Brack Talk: who cares about education?

The facade of a high school education is never more apparent than during registration season.

“Do I need four years of a language to get into privates?” I heard some ask while nervously looking over their pink registration forms. I know that many German students plan on leaving the program after their UC-required three years of indentured language servitude is up.

We have one of the best German teachers in the state, but students who’ve spent three years of their high school career building a bedrock of vocabulary and grammar knowledge plan to throw that away now that they’ve fulfilled course requirements. College credits are done? Life is done.

A majority are of the opinion that high school is just a conveyor belt into college into a high-paying STEM job. This rat-a-tat-tat of moving up the ladder, while probably realistic, focuses only on a narrow band of application and salary successes, missing out on rewarding personal growth.

For those dead-set on grades to the detriment of receiving actual education, I have something to tell you. Your life will not be rewarding if you can’t enjoy Walt Whitman’s poetry without the urge to use Sparknotes. Your character will not improve if the way you approach challenge is calling in sick in order to cram for a better grade. You will not be an interesting person if your reading skills end at combing online passages for quiz answers.

Academically, grades are king, for better or worse. It’s a reality we all live with.
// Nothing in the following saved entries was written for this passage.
-- ==== Sys2Proof/Machine/State.lean ====
section
/-!
DEFINITION. The state of the XF-4812 as plain data. One structure per block of the spec; each field's docstring ends
with the rule and chapter that name it and a mark: [S] the spec gives the value after reset, [D n] the spec gives none
and log entry n names the value, [M n] a field of the model's own, log entry n. Default values are the reset values.
-/
namespace Sys2Proof.Machine
open Sys2Proof

/-- No command of this block ends in a fault: an error flag, an aborted write or a refused message is the command's
effect on the state (log 1). The type has no constructor, so a fault outcome cannot be built (safe). -/
inductive Fault where
  deriving DecidableEq, Repr

/-- Why a command has no meaning here. -/
inductive Refusal where
  /-- Raised by an arm of the dispatcher whose command has no meaning yet (safe: the machine stops). -/
  | notModelled (mnemonic : String)
  deriving DecidableEq, Repr

/-- Information bytes of data rows that are unknown, by codeword: row, channel, byte numbers. -/
abbrev Gaps := List ((Nat × Nat) × List Nat)

/-- A finite map from naturals, keys strictly rising, that lists no entry equal to its default. -/
abbrev Sparse (β : Type) := List (Nat × β)

/-! ### Windows, wide-value port, counters (ch04) -/

/-- The one far access a window instance may have outstanding (R191). -/
inductive FarAccess where
  | idle
  | read (addr : Nat)
  | write (addr : Nat) (v : Word)
  deriving DecidableEq, Repr

/-- A request on the far-space bus, or in the queue of a transport port (R197, ch04; R578, ch13). -/
structure FarReq where
  origin : Origin
  write : Bool
  /-- The far address. -/
  addr : Nat
  value : Word
  /-- Its origin still waits for it; an abandoned prefetch goes on without one (R198). -/
  live : Bool
  deriving DecidableEq, Repr

/-- One instance of the indirect window (R166 to R174, Tables 04-11 to 04-14). -/
structure Window where
  /-- IND_ADDR, word address (R166, ch04 Table 04-11). [S] -/
  addr : Word := 0
  /-- IND_DATA as last read or posted (R168, ch04 Table 04-12). [S] -/
  data : Word := 0
  /-- IND_STAT.READY (R168, ch04 Table 04-13). [S] -/
  ready : Bool := false
  /-- IND_STAT.BUSY (R170, ch04 Table 04-13). [S] -/
  busy : Bool := false
  /-- IND_STAT.ERR, a code of Table 04-4 (R202, ch04 Table 04-13). [S] -/
  err : BitVec 4 := 0
  /-- IND_CTRL.AUTOINC (R169, ch04 Table 04-14). [S] -/
  autoinc : Bool := false
  /-- The far access in progress (R191, ch04). [S] -/
  far : FarAccess := .idle
  deriving DecidableEq, Repr

/-- The wide-value port, one for all origins (R184 to R188). -/
structure WidePort where
  /-- WV_SEL.AUTONEXT (R186, ch04 Table 04-15). [S] -/
  autonext : Bool := false
  /-- WV_SEL.ITEM (R185, ch04 Table 04-15). [S] -/
  item : BitVec 8 := 0
  /-- WV_SEL.PIECE (R186, ch04 Table 04-15). [S] -/
  piece : BitVec 8 := 0
  /-- WV_VALID.PIECES (R185, ch04 Table 04-16). [S] -/
  pieces : BitVec 8 := 0
  /-- WV_VALID.PIECE: the piece the data words hold (R185, ch04 Table 04-16). [S] -/
  held : BitVec 8 := 0
  /-- WV_VALID.ERR (R185, ch04 Table 04-16). [S] -/
  err : Bool := false
  /-- WV_VALID.VALID (R185, ch04 Table 04-16). [S] -/
  valid : Bool := false
  /-- WV_DATA_0 to WV_DATA_3 (R187, ch04 Table 04-17). [S] -/
  data : Vector Word 4 := Vector.replicate 4 0
  /-- A selected piece is being loaded (R185, R199, ch04). [S] -/
  loading : Bool := false
  /-- Content generation of each item, by item number (R188, ch04). [S] -/
  gen : Sparse (BitVec 4) := []
  deriving DecidableEq, Repr

/-- The register-access state shared by all blocks (ch04). -/
structure Regs where
  /-- The PCIe window instance (ch04 R166). [S] -/
  winPcie : Window := {}
  /-- The I2C window instance (ch04 R175). [S] -/
  winI2c : Window := {}
  /-- The debug port's window instance (ch04 R166, ch19). [S] -/
  winDebug : Window := {}
  /-- SUP's own far access; SUP shares the bus and has no window registers (R197, ch04; log 161). [M 161] -/
  winSup : Window := {}
  /-- Requests on the far-space bus to HBM3 controllers, SerDes lanes and fuses, the one in service first (R197, ch04). [S] -/
  bus : List FarReq := []
  /-- The wide-value port (ch04 R184). [S] -/
  wv : WidePort := {}
  /-- The 48-bit counters by BAR0 offset of their _LO word; one not listed is 0 (R183, ch04). [S] -/
  counters : Sparse (BitVec 48) := []
  /-- PCIe shadows of counter bits [47:32], by _LO offset (R182, ch04). [S] -/
  shPcie : Sparse (BitVec 16) := []
  /-- I2C shadows (R182, ch04). [S] -/
  shI2c : Sparse (BitVec 16) := []
  /-- Debug-port shadows (R182, ch04). [S] -/
  shDebug : Sparse (BitVec 16) := []
  /-- SUP's shadows (R182, ch04). [S] -/
  shSup : Sparse (BitVec 16) := []
  /-- Configuration registers whose stored parity does not match, by offset (R163, ch04). [S] -/
  badParity : List Nat := []
  /-- Mismatches already reported and not re-armed (R165, ch04). [S] -/
  parityReported : List Nat := []
  /-- RX_INV_AUTO, RX_INV_SET and TX_INV of each SerDes lane, bits 2 to 0 (R91, ch02 Table 02-20). [S] -/
  polarity : Vector (BitVec 3) 144 := Vector.replicate 144 0
  deriving DecidableEq, Repr

/-- The I2C target's transaction (R175 to R180, ch04). -/
structure I2cBus where
  /-- The boot ROM has enabled the target (R87, ch02). [S] -/
  enabled : Bool := false
  /-- A transaction addressed to the formatter is open (R87, ch02). [S] -/
  addressed : Bool := false
  /-- Bytes of the current word that stood before a stop (R178, ch04). [S] -/
  partialBytes : List Byte := []
  deriving DecidableEq, Repr

/-! ### Interrupt tree and faults (ch05) -/

/-- Masks and second-level registers of one TRN source (Table 05-3). -/
structure TrnLeaves where
  /-- TRN_n_LINK_CAUSE (R215, ch05 Table 05-3). [S] -/
  link : Word := 0
  /-- TRN_n_LINK_MASK (R239, ch05). [S] -/
  linkMask : Word := 0x7F
  /-- TRN_n_SERVO_CAUSE (R215, ch05 Table 05-3). [S] -/
  servo : Word := 0
  /-- TRN_n_SERVO_MASK (R239, ch05). [S] -/
  servoMask : Word := 0x7
  /-- TRN_n_VERIFY_CAUSE (R215, ch05 Table 05-3). [S] -/
  verify : Word := 0
  /-- TRN_n_VERIFY_MASK (R239, ch05). [S] -/
  verifyMask : Word := 0xF
  deriving DecidableEq, Repr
But there’s a happy medium between prioritizing grades and attempting learning.

Some of these are in students’ court: critically analyzing a passage in whole to find the multiple choice answer, for example, or attempting their best (not BS’ed) work on language writing homework to push their fluency. One of the best academic feelings you can get, in my opinion, is completing a whole math assignment, review problems and all.

Teachers can facilitate these habits by assigning legitimately useful work that aims to teach instead of piecemeal filler that pushes students to copy or fake real work.

Because many students are stuck doing soul-numbing, nonsense assignments in most of their classes, they probably feel that’s all school can be. I urge these students to try something new. Sign up for an ROP or elective course that you’re unsure of and maybe you’ll find a subject that inspires you to pursue a topic as a career.

Grades determine your options, but those options only matter if you’re genuinely interested in pursuing them.